** Opening DATA FOR THIS TASK block **

-- R331-R336, R330 d
theorem test_jgez_zero_taken : gives (exec (.jgez (.r 0) 3) (jp 10 0 0)) State.pc 13 := by decide
theorem test_jgez_not_taken : gives (exec (.jgez (.r 0) 3) (jp 10 0xFFFFFFFF 0)) State.pc 11 := by decide
theorem test_jneg_taken : gives (exec (.jneg (.r 0) 2) (jp 10 0x80000000 0)) State.pc 12 := by decide
theorem test_jnz_not_taken : gives (exec (.jnz (.r 0) 2) (jp 10 0 0)) State.pc 11 := by decide
theorem test_jz_taken : gives (exec (.jz (.r 0) 2) (jp 10 0 0)) State.pc 12 := by decide
theorem test_jzc_taken : gives (exec (.jzc (.r 0) 2) (jp 10 5 0xFFFFFFFB)) State.pc 12 := by decide
theorem test_jzc_zero_is_positive : gives (exec (.jzc (.r 0) 2) (jp 10 0 1)) State.pc 11 := by decide
theorem test_jmp_last : gives (exec (.jmp 9) (jp 10 0 0)) State.pc 19 := by decide
theorem test_jmp_past_end : faults (exec (.jmp 10) (jp 10 0 0)) .jumpOutOfRange := by decide
theorem test_jump_to_itself_not_taken : faults (exec (.jnz (.r 0) 0) (jp 10 0 0)) .jumpOutOfRange := by decide

-- R351-R359: the chain of examples of each pair
theorem test_apa : gives (exec (.apa 0xC0 200) (dl 0 0 0x20000000 [(205, 0x1000)])) (fun t => (t.acc32, t.core[15]))
    (0x18000000, 0x10000000) := by decide
theorem test_apb : gives (exec (.apb 0x40 0) ((dl 0 0 0x18000000 []).setCore 15 0x10000000)) (fun t => (t.acc32, t.delay))
    (0x1C000000, [(5, 0x1800)]) := by decide
theorem test_apra : gives (exec (.apra (.r 0) 200) (dl 0x40000000 0 0x20000000 [(205, 0x1000)]))
    (fun t => (t.acc32, t.core[15])) (0x18000000, 0x10000000) := by decide
theorem test_aprb : gives (exec (.aprb (.r 0) 0) ((dl 0x40000000 0 0x18000000 []).setCore 15 0x10000000))
    (fun t => (t.acc32, t.delay)) (0x1C000000, [(5, 0x1800)]) := by decide
theorem test_aprra : gives (exec (.aprra (.r 0) (.r 1)) (dl 0x40000000 0xC8 0x20000000 [(205, 0x1000)]))
    (fun t => (t.acc32, t.core[15])) (0x18000000, 0x10000000) := by decide
theorem test_aprrb : gives (exec (.aprrb (.r 0) (.r 1)) ((dl 0x40000000 0 0x18000000 []).setCore 15 0x10000000))
    (fun t => (t.acc32, t.delay)) (0x1C000000, [(5, 0x1800)]) := by decide
theorem test_apma : gives (exec (.apma (.r 0) 10) ((st 0x40000000 0 0x20000000).setMreg 10 0x10000001))
    (fun t => (t.acc32, t.core[15])) (0x17FFFFFF, 0x10000001) := by decide
theorem test_apmb : gives (exec (.apmb (.r 0) 10) ((st 0x40000000 0 0x17FFFFFF).setCore 15 0x10000001))
    (fun t => (t.acc32, t.mreg[10])) (0x1C000000, 0x17FFFFFF) := by decide

-- R363-R366
theorem test_chr_completes : gives (exec (.chr false 0 .sin 0x0100) ((st 0 0 0).setCore 15 0x7FFFFFFF)) State.pc 1 := by decide
theorem test_chr_bad : faults (exec (.chr false 0 .sin 0x0100) ((st 0 0 0).setCore 15 0x80000000)) .chrParamBad := by decide
theorem test_pitch_completes : gives (exec (.pitch 0 .l2048 0 0x0200) (st 0 0 0)) State.pc 1 := by decide
theorem test_set : gives (exec (.set (.r 0) 0 15) (st 0xFFFF7FFF 0 0)) State.user #v[false, true] := by decide
theorem test_interp : gives (exec (.interp (.r 0) 200) (dl 0x00024000 0 0 [(207, 0x4000), (208, 0x8000)])) State.acc32
    0x10000000 := by decide
theorem test_interp_wraps : gives (exec (.interp (.r 0) 0) (dl 0x7FFA8000 0 0 [(0, 0x3000), (32767, 0x1000)])) State.acc32
    0x20000000 := by decide

/-! ### The step -/

theorem test_step_runs_word : gives (step ((st 0 0 7).withFetchWord 32 0xAA100010)) State.acc32 0 := by decide
theorem test_step_without_program : step State.reset = .refused .noProgram := rfl
theorem test_reset_memories : Memory.wf 32768 State.reset.delay = true ∧ Memory.wf 1024 State.reset.iram = true := by decide

/-- A one-instruction program with a header. -/
def prog : Program :=
  { text := [0x02000000], header := { creg := [(3, 0x11)], mreg := [(127, 0x22)], sreg := [(.potK 5, 0x3F), (.oflRld, 0x12345)] } }

/-- A header value of TAPTEMPO is there before the first instruction (R56). -/
theorem test_load_taptempo : gives (step (State.reset.select { prog with header := { prog.header with sreg := [(.tapTempo, 5)] } }))
    (·.tapTempo) 5 := by decide

/-- A selected program is loaded, runs its instruction, and the period's tick follows. -/
theorem test_load : gives (step (State.reset.select prog)) (fun t => (t.progLen, t.iram, t.acc32, t.acc64))
    (1, [(0, 0x02000000)], 0, 0xDEADBEEFDEADBEEF) := by decide
theorem test_period : gives (Host.Core.run Sys2Proof.core 3 (State.reset.select prog)) (fun t => (t.acc64, t.pc, t.sampleCnt))
    (0, 0, 1) := by decide

/-! ### The assembler (95_test_vectors.md sections 1.2 and 1.3) -/

/-- Directives of section 1.3, with the `.rn` its aliased lines need. -/
def directives : List Directive :=
  [.equ "fs" (.num 48000), .rn "hp_filt" "R0", .rn "lfo0freq" "LFO0_F", .mem "delay0" (.num 1000) 0,
   .mem "delay1" (.div (.name "fs") (.num 4)) 1001, .creg true "r3" (.num (3141592654 / 1000000000)),
   .creg false "hp_filt" (.num (1 / 2)), .mreg false "mr2" (.num (-1)), .sreg false "lfo0freq" (.num 10)]

theorem test_header_of_directives : (runDirectives directives AsmState.empty).map (·.header) =
    some { creg := [(0, 0x40000000), (3, 3)], mreg := [(2, 0x80000000)], sreg := [(.lfoF 0, 10)] } := by decide +kernel

theorem test_block_symbols : (runDirectives directives AsmState.empty).map (fun s => s.syms.lookup "delay1!") =
    some (some 12000) := by decide +kernel

/-- 1.0 is no S.31 value (R159); a second name for a register (R157); a block over an occupied address (R158). -/
theorem test_directive_errors :
    ([.creg false "r1" (.num 1), .rn "again" "LFO0_F", .mem "delay2" (.num 1) 1000] : List Directive).all
      (fun d => (runDirectives (directives ++ [d]) AsmState.empty).isNone) = true := by decide +kernel

/-- An alias, a label, a delay symbol, an MREG number and the upper half of a constant assemble to their fields. -/
theorem test_statements_with_names :
    (assembleProgram 0 [("Vader", 2)] directives
      [("jgez", [.word "hp_filt", .word "Vader"]), ("rddel", [.word "acc32", .word "delay0#"]),
       ("CPY_CM", [.word "R0", .value (.num 64)]), ("wrdld", [.word "r0", .value (.upper (.num 0x12345678))])]).map (·.text)
      = some [0xAE000002, 0x881003E8, 0x62000040, 0x96001234] := by decide +kernel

** Closing DATA FOR THIS TASK block **

* [PROBLEM]: Send back exactly the lines of the listing above starting at the one with "theorem test_jgez_zero_taken : gives" and ending at the one with "theorem test_jmp_past_end : faults", inclusive, and no others.

* [EXPECTED OUTPUT]:
theorem test_jgez_zero_taken : gives (exec (.jgez (.r 0) 3) (jp 10 0 0)) State.pc 13 := by decide
theorem test_jgez_not_taken : gives (exec (.jgez (.r 0) 3) (jp 10 0xFFFFFFFF 0)) State.pc 11 := by decide
theorem test_jneg_taken : gives (exec (.jneg (.r 0) 2) (jp 10 0x80000000 0)) State.pc 12 := by decide
theorem test_jnz_not_taken : gives (exec (.jnz (.r 0) 2) (jp 10 0 0)) State.pc 11 := by decide
theorem test_jz_taken : gives (exec (.jz (.r 0) 2) (jp 10 0 0)) State.pc 12 := by decide
theorem test_jzc_taken : gives (exec (.jzc (.r 0) 2) (jp 10 5 0xFFFFFFFB)) State.pc 12 := by decide
theorem test_jzc_zero_is_positive : gives (exec (.jzc (.r 0) 2) (jp 10 0 1)) State.pc 11 := by decide
theorem test_jmp_last : gives (exec (.jmp 9) (jp 10 0 0)) State.pc 19 := by decide
theorem test_jmp_past_end : faults (exec (.jmp 10) (jp 10 0 0)) .jumpOutOfRange := by decide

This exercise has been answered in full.